((

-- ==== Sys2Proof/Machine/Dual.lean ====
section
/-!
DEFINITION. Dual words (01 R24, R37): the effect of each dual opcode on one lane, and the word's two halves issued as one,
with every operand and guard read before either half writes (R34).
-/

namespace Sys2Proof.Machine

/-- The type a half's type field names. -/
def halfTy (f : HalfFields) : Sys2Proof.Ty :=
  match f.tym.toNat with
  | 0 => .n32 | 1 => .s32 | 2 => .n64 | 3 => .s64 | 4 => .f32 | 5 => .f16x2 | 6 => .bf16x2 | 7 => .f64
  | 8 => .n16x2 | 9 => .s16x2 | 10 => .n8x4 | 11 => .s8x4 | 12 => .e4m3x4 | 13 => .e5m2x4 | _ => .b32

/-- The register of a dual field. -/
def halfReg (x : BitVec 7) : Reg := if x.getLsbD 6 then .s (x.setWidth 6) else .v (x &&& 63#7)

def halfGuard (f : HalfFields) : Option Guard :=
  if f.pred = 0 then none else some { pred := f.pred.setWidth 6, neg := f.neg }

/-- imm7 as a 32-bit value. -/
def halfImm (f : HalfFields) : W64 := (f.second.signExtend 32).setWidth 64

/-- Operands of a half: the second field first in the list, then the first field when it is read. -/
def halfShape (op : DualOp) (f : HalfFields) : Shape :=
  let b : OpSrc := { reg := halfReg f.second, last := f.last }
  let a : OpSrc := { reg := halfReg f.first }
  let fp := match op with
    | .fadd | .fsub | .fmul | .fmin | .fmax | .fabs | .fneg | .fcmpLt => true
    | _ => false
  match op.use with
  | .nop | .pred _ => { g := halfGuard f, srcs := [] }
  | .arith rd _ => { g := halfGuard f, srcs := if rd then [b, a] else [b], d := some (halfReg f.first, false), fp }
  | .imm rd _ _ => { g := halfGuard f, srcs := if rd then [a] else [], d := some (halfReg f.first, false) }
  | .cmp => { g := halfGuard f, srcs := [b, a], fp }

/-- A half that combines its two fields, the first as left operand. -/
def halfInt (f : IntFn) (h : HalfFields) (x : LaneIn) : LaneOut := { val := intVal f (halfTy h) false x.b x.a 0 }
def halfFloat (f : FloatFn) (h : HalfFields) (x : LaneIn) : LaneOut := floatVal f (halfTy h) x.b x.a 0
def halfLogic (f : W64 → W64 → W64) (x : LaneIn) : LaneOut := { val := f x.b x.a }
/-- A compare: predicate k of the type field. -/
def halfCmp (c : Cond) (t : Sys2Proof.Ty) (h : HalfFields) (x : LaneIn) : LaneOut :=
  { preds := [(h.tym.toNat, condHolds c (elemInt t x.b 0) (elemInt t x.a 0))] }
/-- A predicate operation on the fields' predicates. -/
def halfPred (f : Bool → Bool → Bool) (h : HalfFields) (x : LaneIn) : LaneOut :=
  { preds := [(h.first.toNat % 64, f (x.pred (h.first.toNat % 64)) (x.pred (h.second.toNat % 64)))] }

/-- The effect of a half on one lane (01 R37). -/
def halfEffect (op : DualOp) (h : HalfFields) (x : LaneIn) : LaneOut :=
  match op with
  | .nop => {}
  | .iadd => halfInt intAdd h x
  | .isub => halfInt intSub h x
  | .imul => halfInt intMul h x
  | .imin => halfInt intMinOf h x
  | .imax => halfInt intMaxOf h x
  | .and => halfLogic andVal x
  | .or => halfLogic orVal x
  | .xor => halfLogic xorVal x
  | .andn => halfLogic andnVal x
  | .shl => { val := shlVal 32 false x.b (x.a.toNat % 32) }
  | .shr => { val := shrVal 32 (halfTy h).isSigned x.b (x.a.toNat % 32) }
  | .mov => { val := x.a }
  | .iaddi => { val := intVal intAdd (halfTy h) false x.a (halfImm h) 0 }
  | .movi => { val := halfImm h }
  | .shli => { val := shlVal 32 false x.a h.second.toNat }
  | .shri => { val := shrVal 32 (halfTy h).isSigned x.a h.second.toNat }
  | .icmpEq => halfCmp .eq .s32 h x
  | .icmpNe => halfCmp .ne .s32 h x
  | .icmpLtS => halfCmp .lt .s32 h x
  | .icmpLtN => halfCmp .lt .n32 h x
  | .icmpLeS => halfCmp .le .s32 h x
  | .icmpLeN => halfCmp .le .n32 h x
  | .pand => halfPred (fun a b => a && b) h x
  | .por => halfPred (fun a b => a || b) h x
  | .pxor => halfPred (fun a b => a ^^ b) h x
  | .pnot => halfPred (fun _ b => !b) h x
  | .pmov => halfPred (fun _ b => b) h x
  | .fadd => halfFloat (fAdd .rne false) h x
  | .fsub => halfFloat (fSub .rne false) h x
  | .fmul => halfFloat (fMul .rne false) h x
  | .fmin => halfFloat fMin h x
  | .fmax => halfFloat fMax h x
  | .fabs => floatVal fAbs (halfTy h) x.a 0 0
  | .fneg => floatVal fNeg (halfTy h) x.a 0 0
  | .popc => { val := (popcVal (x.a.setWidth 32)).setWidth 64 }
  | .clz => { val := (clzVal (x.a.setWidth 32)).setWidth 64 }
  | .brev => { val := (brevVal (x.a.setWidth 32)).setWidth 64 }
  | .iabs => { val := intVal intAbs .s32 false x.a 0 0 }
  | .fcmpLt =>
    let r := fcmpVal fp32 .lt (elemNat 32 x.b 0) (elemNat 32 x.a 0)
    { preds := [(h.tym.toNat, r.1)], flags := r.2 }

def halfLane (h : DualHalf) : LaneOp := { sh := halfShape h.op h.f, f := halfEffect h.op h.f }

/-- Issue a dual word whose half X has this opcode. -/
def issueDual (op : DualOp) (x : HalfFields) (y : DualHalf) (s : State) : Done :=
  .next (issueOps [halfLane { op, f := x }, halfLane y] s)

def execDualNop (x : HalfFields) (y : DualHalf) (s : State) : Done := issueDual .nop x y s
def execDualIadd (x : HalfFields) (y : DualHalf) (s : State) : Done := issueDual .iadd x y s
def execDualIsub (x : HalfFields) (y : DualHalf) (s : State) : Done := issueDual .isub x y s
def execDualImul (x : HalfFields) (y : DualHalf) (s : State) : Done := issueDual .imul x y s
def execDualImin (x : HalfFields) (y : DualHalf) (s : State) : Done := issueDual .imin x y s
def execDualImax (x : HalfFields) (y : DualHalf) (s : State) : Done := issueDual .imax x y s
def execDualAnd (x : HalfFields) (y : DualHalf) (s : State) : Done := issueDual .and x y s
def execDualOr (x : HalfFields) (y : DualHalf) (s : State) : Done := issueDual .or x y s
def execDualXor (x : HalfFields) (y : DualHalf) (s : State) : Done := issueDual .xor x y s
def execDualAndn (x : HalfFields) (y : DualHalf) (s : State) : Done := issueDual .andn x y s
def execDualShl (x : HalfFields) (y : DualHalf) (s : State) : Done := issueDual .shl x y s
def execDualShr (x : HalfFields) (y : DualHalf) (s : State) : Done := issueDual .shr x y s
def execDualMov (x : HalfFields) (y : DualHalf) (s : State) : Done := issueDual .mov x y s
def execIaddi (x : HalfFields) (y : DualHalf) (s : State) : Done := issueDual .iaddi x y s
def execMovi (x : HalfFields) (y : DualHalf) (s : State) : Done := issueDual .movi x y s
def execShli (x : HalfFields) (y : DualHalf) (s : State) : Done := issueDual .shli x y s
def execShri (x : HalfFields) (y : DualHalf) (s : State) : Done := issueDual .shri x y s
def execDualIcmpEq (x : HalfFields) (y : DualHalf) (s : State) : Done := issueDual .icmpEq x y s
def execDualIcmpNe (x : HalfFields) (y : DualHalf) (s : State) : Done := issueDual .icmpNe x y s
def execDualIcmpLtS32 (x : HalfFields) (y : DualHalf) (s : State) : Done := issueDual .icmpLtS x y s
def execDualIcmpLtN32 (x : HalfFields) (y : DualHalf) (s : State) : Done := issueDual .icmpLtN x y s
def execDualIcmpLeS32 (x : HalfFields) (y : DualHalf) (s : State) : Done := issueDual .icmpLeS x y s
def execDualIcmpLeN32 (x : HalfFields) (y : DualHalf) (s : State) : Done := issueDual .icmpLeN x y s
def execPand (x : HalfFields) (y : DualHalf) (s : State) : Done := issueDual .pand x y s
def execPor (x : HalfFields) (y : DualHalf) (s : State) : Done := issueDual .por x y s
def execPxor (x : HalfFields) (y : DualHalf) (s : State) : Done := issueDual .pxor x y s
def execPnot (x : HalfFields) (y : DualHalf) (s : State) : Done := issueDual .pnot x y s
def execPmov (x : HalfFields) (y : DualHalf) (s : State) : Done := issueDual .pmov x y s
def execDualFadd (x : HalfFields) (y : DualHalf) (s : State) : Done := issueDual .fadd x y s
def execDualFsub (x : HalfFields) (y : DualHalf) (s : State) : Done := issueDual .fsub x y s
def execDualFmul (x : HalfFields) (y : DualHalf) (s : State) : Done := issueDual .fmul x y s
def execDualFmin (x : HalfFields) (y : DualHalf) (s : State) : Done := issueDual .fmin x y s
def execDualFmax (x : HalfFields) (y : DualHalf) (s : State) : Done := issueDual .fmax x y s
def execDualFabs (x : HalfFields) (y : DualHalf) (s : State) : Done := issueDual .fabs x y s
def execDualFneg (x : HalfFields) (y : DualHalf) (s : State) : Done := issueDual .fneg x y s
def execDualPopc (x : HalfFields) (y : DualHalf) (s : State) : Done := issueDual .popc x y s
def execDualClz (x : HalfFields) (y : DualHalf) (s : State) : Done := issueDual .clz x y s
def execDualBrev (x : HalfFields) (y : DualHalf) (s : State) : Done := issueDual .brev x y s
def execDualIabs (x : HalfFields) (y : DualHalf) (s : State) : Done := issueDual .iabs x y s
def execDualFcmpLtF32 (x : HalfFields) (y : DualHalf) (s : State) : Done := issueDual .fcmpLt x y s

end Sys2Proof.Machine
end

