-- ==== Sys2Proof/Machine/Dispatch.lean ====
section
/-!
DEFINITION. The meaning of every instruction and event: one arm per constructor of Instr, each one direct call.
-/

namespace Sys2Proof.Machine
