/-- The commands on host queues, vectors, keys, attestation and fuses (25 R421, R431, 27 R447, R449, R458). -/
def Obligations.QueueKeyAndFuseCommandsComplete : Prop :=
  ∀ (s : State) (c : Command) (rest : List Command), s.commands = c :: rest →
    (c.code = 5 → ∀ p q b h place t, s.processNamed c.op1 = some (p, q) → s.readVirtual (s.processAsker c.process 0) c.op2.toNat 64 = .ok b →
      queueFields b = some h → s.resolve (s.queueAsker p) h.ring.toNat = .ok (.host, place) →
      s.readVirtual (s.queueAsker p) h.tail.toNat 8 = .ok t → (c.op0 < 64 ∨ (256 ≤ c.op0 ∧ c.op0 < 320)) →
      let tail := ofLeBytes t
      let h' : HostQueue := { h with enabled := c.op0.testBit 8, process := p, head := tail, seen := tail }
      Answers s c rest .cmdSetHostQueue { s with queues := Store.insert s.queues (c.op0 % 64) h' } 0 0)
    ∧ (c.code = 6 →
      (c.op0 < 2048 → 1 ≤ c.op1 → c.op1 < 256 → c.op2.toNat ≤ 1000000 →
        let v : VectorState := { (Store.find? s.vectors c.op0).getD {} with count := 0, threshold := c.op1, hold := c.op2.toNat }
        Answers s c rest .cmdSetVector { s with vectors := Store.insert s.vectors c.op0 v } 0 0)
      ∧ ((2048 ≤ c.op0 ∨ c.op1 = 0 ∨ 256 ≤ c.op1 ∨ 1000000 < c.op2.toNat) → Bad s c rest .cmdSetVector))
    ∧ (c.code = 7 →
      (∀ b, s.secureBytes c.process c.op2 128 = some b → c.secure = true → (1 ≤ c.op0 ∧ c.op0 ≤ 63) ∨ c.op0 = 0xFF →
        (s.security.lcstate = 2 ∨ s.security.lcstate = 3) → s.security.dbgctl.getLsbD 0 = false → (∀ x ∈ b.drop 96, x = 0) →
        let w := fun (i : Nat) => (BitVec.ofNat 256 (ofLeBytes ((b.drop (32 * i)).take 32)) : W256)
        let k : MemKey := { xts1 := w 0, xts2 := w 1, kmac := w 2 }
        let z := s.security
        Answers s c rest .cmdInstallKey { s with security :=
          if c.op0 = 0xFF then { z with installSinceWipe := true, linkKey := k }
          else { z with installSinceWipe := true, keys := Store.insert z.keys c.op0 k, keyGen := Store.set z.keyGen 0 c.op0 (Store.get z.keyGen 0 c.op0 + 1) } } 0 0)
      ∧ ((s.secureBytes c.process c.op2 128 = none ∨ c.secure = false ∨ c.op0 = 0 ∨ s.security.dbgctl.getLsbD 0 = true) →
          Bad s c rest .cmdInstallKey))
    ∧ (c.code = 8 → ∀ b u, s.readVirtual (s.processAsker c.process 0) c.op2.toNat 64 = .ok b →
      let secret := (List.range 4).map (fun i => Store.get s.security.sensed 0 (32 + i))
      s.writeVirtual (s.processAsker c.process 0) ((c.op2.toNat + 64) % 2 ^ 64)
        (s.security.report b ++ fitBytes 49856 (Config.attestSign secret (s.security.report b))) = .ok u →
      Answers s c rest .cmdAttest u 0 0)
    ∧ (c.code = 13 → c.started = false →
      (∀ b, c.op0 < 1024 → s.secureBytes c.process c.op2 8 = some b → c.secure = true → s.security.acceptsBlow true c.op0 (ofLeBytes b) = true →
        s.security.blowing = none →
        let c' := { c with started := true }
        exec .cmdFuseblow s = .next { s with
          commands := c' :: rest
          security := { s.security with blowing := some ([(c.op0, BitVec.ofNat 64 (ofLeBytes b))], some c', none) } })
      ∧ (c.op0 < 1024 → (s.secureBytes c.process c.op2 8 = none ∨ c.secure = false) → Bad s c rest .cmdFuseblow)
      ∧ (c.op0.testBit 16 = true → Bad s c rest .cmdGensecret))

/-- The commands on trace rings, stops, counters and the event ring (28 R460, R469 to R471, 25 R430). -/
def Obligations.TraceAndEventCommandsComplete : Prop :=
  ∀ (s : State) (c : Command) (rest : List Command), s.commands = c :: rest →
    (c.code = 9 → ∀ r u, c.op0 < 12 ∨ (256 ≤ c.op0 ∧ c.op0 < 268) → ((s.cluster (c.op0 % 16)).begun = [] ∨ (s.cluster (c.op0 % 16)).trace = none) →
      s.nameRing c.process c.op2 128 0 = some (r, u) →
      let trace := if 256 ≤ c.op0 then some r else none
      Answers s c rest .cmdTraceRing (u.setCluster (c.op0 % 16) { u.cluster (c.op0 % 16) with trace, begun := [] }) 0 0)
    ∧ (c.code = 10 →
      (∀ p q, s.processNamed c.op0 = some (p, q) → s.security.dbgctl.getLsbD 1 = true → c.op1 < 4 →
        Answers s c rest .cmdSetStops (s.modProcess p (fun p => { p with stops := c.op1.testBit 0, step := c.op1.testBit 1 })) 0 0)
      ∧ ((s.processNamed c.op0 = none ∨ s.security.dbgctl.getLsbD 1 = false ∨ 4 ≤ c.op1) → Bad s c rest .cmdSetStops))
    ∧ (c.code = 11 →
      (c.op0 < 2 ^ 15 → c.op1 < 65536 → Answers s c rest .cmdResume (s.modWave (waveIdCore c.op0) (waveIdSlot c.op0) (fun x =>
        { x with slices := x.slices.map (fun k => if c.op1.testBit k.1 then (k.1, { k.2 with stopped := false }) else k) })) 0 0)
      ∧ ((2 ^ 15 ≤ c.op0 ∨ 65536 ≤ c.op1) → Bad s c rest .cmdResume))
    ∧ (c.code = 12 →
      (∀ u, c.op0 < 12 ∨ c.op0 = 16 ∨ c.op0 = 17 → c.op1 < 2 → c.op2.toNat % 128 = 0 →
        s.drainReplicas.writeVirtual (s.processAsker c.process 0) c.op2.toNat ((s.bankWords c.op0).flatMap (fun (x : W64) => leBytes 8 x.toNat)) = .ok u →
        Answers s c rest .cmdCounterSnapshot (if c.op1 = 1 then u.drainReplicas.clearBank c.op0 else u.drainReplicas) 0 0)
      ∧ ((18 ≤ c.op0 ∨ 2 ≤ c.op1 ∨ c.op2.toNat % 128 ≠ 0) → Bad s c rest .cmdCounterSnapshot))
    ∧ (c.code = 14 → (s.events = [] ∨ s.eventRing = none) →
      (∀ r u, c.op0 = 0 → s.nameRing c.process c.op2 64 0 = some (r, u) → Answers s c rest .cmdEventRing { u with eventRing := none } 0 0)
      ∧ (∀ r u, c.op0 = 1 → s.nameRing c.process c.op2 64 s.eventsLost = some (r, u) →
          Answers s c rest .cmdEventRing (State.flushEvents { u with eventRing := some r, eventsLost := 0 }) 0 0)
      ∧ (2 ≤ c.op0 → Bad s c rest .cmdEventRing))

))

_Task prompt_
Say how many lines of the material hold the string "cmdSetStops", giving the number alone.

_Written response_
2